== Input records ==

/-- Removes one replay entry and its resources. (R362) -/
def execRqdrop (a : BitVec 5) (r : BitVec 3) (s : State) : Out :=
  handlerWord r [a] s (fun s =>
    let v := s.x a
    match s.cpu.replay[v.toNat]? with
    | none => trapOut s 1 v
    | some d => .next ((s.dropHold d.hold).upd (fun c => { c with replay := c.replay.eraseIdx v.toNat })).advance)

/-- The bytes that a cell has not published follow every read that it has placed (R319). -/
def Cell.restamp (c : Cell) : Cell := { c with l1 := c.l1.map (fun l => { l with seq := c.vseq }) }

/-- Re-injection into task mode, and the trap of an entry that fails (R363): the entries placed before it are captured
again, in order. (DEDUCED, assumption log 32) -/
def reenter (entries : List Cmd) (s : State) : State :=
  match reinject entries s with
  | (s, none) => (s.upd Cell.restamp).settle
  | (s, some (left, d, cause, v)) =>
    let marked := match left with
      | [] => []
      | e :: rest => { e with trapped := true } :: rest
    let s := s.upd (fun c => { c with
      replay := c.pending.map (fun e => { e with ranges := [] }) ++ marked
      pending := [] })
    s.enterTrap cause v s.cpu.pc d.pc d.word none

/-- Leaves handler mode, re-injecting the replay queue and resuming at tepc. (R363) -/
def execTrapret (r : BitVec 3) (s : State) : Out :=
  handlerWord r [] s (fun s =>
    if !s.cpu.pending.isEmpty then .next s
    else
      let entries := s.cpu.replay
      let s := s.upd (fun c => { c with
        handler := false
        pc := c.tepc
        loops := c.savedLoops
        lc := c.savedLc
        savedLoops := []
        hold := match c.savedHold with
          | some (pc, h) => if pc = c.tepc then some h else none
          | none => none
        savedHold := none
        replay := [] })
      .next (reenter entries s))

/-- Posts a software record to the trap ring. (R371) -/
def execTrec (b : BitVec 5) (a : BitVec 5) (r : BitVec 3) (s : State) : Out :=
  frontWord r [a, b] s (fun s =>
    let c := s.x a
    if c.extractLsb' 16 48 ≠ 0 then trapOut s 1 c
    else
      match s.context s.cpu.ctx with
      | none => .next s.advance
      | some x =>
        match ringHeldAt s x.ringBase with
        | some k => .next (s.stall k)
        | none =>
          let s := flushLost s x.id x.ringBase
          if ringFull s x.ringBase || s.held.any (fun h => h.ctx = x.id) then .next s
          else
            let bs := record 7 c.toNat s.cpu.id s.now s.cpu.pc.toNat (s.x b).toNat []
            .next (writeRecord s x.id x.ringBase bs).advance)

/-! ### Trap rings and wakes (R370, R372) -/

/-- Posts the held records of a context while there is room and the ring's channel serves them (R293), oldest first; a type-8 record that
is due goes first, and also with no record held. That of a unit which cannot stall is dropped when it finds the ring full. -/
def State.postHeld (ctx : Nat) : Nat → State → State
  | 0, s =>
    match s.context ctx with
    | some c =>
      match ringHeldAt s c.ringBase with
      | some k => s.stall k
      | none => flushLost s ctx c.ringBase
    | none => s
  | n + 1, s =>
    match s.context ctx, s.held.find? (fun h => h.ctx == ctx) with
    | some c, some h =>
      match ringHeldAt s c.ringBase with
      | some k => s.stall k
      | none =>
        let s := flushLost s ctx c.ringBase
        if !ringFull s c.ringBase then
          State.postHeld ctx n (writeRecord { s with held := s.held.erase h } ctx c.ringBase h.bytes)
        else if h.producer = 6 then
          State.postHeld ctx n (dropRecord { s with held := s.held.erase h } ctx c.ringBase)
        else s
    | _, _ => s

/-- Held records are posted in order when ring space returns. (R370) -/
def execTrapRingSpaceReturn (ctx : Nat) (s : State) : Out := .next (State.postHeld ctx s.held.length s)

/-- A wake event for the context ends a waiting WFI; with none waiting it stays pending. The events of R372 themselves set `wake`, so
without one nothing happens. (R372) -/
def execWfiWake (cell : Nat) (s : State) : Out :=
  let s := s.focus cell
  if s.cpu.asleep && s.cpu.wake then .next (s.upd (fun c => { c with asleep := false, wake := false })).advance
  else .next s

/-! ### A precise trap as an event (R354) -/

/-- The causes that the device raises (R357). -/
def raised (cause : Nat) : Bool := 1 ≤ cause && cause ≤ 0x16 && cause ≠ 0x0D && cause ≠ 0x0F && cause ≠ 0x13

/-- The die that a trap of the acting cell has lost (R346): the home of the address for cause 0x06, and for cause 0x16 the offline die,
the cell's own. -/
def State.lostDie (s : State) (cause : Nat) (tval : Word) : Option Nat :=
  if cause = 6 then (s.ctxPlace s.cpu.ctx tval).map (homeDie s.fuses) else if cause = 0x16 then some s.cpu.die else none

/-- Drains engines, captures the replay queue, sets tcause, tval and tepc, and enters the handler or faults the node: the
cell's word at the front end traps with this cause and value. (R354) (DESIGN CHOICE, assumption log 34) -/
def execPreciseTrap (cause : Nat) (tval : Word) (s : State) : Out :=
  if raised cause then .next (s.trap cause tval (s.lostDie cause tval)) else .next s

/-! ### Pre-emption (R366, R367) -/

/-- The commands of a cell as they are captured: granted holds stay, requests that wait go (R360). -/
def capturedCmds (s : State) (l : List Cmd) : List Cmd :=
  l.map (fun d => { d with
    trapped := false
    started := false
    ranges := []
    kept := []
    hold := d.hold.bind (fun id => if s.holdReqs.any (fun q => q.id == id) then none else some id) })

/-- The context of a cell as it goes to its save area. The request itself is a wake event: a waiting WFI completes before the state is
saved, and else the event stays pending (R372). A waiting nbmode has had no effect and issues again (R299). -/
def savedContext (s : State) (c : Cell) : Cell :=
  let cmds := capturedCmds s c.pending
  let c := if c.asleep then { c.flowTo (c.pc + 4) with asleep := false, wake := false } else { c with wake := true }
  let c := { c with running := false, preempted := true, nbBegun := false, reservation := none, pending := [], l1 := [], icache := [], tlb := [] }
  if c.handler then { c with capture := some ⟨cmds, c.pc⟩ } else { c with replay := cmds, tepc := c.pc }

/-- One cell is pre-empted: its context is saved, its registers and ring stay resident while there is room. -/
def State.preemptCell (s : State) (id : Nat) : State :=
  let c := s.cell id
  let kept := savedContext s c
  let gone := c.pending.filterMap (fun d => d.hold)
  let s := { s with holdReqs := s.holdReqs.filter (fun q => !gone.contains q.id) }
  let s := (s.leaveWaits id).updCell id (fun c =>
    let half := c.cls = 0
    { c.vacant with
      vRes := (c.firing, decide half, c.valloc) :: c.vRes
      aRes := (c.firing, decide half, c.accS) :: c.aRes })
  { s with saved := s.saved ++ [kept] }

/-- An Armed class-0 node wants the cells of a team: the team's cluster is eligible for it, no placement is free, and the
windows do not overlap (R338, R366, R367). -/
def State.wantedBy0 (s : State) (f : Firing) (t : TeamRun) : Bool :=
  s.graphs.any (fun g => g.armed.any (fun a =>
    let key := s.nodeKey g a.node a.ctx
    let w := s.nodeWindow g a.node
    s.nodeClass g a.node = 0 && s.nodeKind g a.node ≤ 2 && (s.place g a.node a.ctx 0).isNone &&
    (match s.winner (s.node g a.node 52 4) key with
      | some sec => (eligible (s.nodeKind g a.node) key sec).contains t.cluster
      | none => false) &&
    !overlap f.winBase f.winSize w.1 w.2))

/-- The team of the running firings with a number. -/
def State.teamOf (s : State) (team : Nat) : Option (Firing × TeamRun) :=
  s.firings.findSome? (fun f => (f.team team).map (fun t => (f, t)))

/-- Stops a whole team, captures replay queues and saves contexts to their save areas. (R366) -/
def execPreemption (team : Nat) (s : State) : Out :=
  match s.teamOf team with
  | none => .next s
  | some (f, t) =>
    if f.state ≠ .running || f.cls = 0 || !t.cells.all (fun id => (s.cell id).running && (s.cell id).team = team) ||
        !s.wantedBy0 f t then .next s
    else .next (t.cells.foldl (fun s id => s.preemptCell id) s)

/-- A saved context returns to its cell; its commands are placed again. -/
def State.resumeCell (s : State) (kept : Cell) : State :=
  let here := s.focus kept.id
  let p := here.cpu
  let half := kept.cls = 0
  let cmds := if kept.handler then (kept.capture.map (fun h => h.cmds)).getD [] else kept.replay
  let c := { kept with
    running := true
    preempted := false
    l1 := p.l1
    icache := p.icache
    tlb := p.tlb
    eager := p.eager
    redFlags := p.redFlags
    pc := if kept.handler then (kept.capture.map (fun h => h.resume)).getD kept.pc else kept.tepc
    capture := none
    replay := if kept.handler then kept.replay else []
    vRes := makeRoom half kept.valloc 32 33 (p.vRes.filter (fun e => e.1 != kept.firing))
    aRes := makeRoom half kept.accS (if half then 8 else 24) 33 (p.aRes.filter (fun e => e.1 != kept.firing)) }
  let s := { here with cpu := c, saved := here.saved.filter (fun d => !(d.id == kept.id && d.team == kept.team)) }
  reenter cmds s

/-- Restores a pre-empted context, re-injects its replay entries and fetches at tepc. (R367) -/
def execPreemptionResume (team : Nat) (s : State) : Out :=
  let kept := s.saved.filter (fun c => c.team = team)
  if kept.isEmpty || !kept.all (fun c => !(s.cell c.id).running && (s.cell c.id).firing = 0) then .next s
  else
    let me := s.cpu.id
    .next ((kept.foldl (fun s c => s.resumeCell c) s).focus me)

end Sys2Proof.Machine
end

===

_Action item_.
Search the entries above for "there". Return every line that has it.

_Solution to this problem_.
/-- Posts the held records of a context while there is room and the ring's channel serves them (R293), oldest first; a type-8 record that
/-- One cell is pre-empted: its context is saved, its registers and ring stay resident while there is room. -/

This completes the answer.